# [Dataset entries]
=== Section Start ===
/-- A standing door enters WARNING (R62). -/
theorem enterWarning_atRest {d : DoorId} {x y : Door} {p : Part}
    (hs : (p.door d).state = .opened ∨ (p.door d).state = .halted) (_hw : (p.door d).waiting = none)
    (hy : y =
      { x with state := .warning, leadCounter := 0, motionTimer := none, retryTimer := none, lead := p.chosenLead d x })
    (hl : y.lead ≠ 0) :
   enterWarning d x none p = syncWarn d (p.setDoor d y) := by
  unfold enterWarning doorTo
  rw [← hy]
  dsimp only
  have hyd : { y with laneOrigin := y.laneOrigin && !y.state.dropsLane, zoneOrigin := y.zoneOrigin &&
      (y.state != .closed), waiting := if (none : Option ResultCode).isSome then none else y.waiting } = y := by
    rw [hy]; simp [DoorState.dropsLane]
  rw [hyd]
  have hst : y.state = .warning := by rw [hy]
  have hrep : doorReports d (p.door d).state y.state = [] := by
    rw [hst]; rcases hs with h | h <;> rw [h] <;> rfl
  rw [hrep]
  have : leadReached (((syncWarn d (p.setDoor d y)).emit ([] ++ [])).door d) = false := by
    have : ((syncWarn d (p.setDoor d y)).emit ([] ++ [])).door d = y := by
      rw [List.append_nil, emit_nil, syncWarn_door, Part.setDoor_get, if_pos rfl]
    rw [this]; unfold leadReached
    rw [hst, hy]
    have : ¬ ((p.chosenLead d x) ≤ 0) := by rw [hy] at hl; simpa using hl
    simp; omega
  rw [this]
  simp [emit_nil]

/-- `setDoor` passes through `midOrder` and a claim. -/
theorem midOrder_setDoor (n : Lane) (c : LaneContext) (w : List Host.Cell) (e : EntryId) (cl : Claim) (d : DoorId)
    (x : Door) (p : Part) :
  (midOrder n c w (p.setClaim e cl)).setDoor d x = midOrder n c w ((p.setDoor d x).setClaim e cl) := rfl

end Sys2Proof.Machine
end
=== Section End ===
# [TASK TO CARRY OUT]
What lines in the entries above include the string "chosenLead"? Return each one.

# [ANSWER SECTION]
      { x with state := .warning, leadCounter := 0, motionTimer := none, retryTimer := none, lead := p.chosenLead d x })
    have : ¬ ((p.chosenLead d x) ≤ 0) := by rw [hy] at hl; simpa using hl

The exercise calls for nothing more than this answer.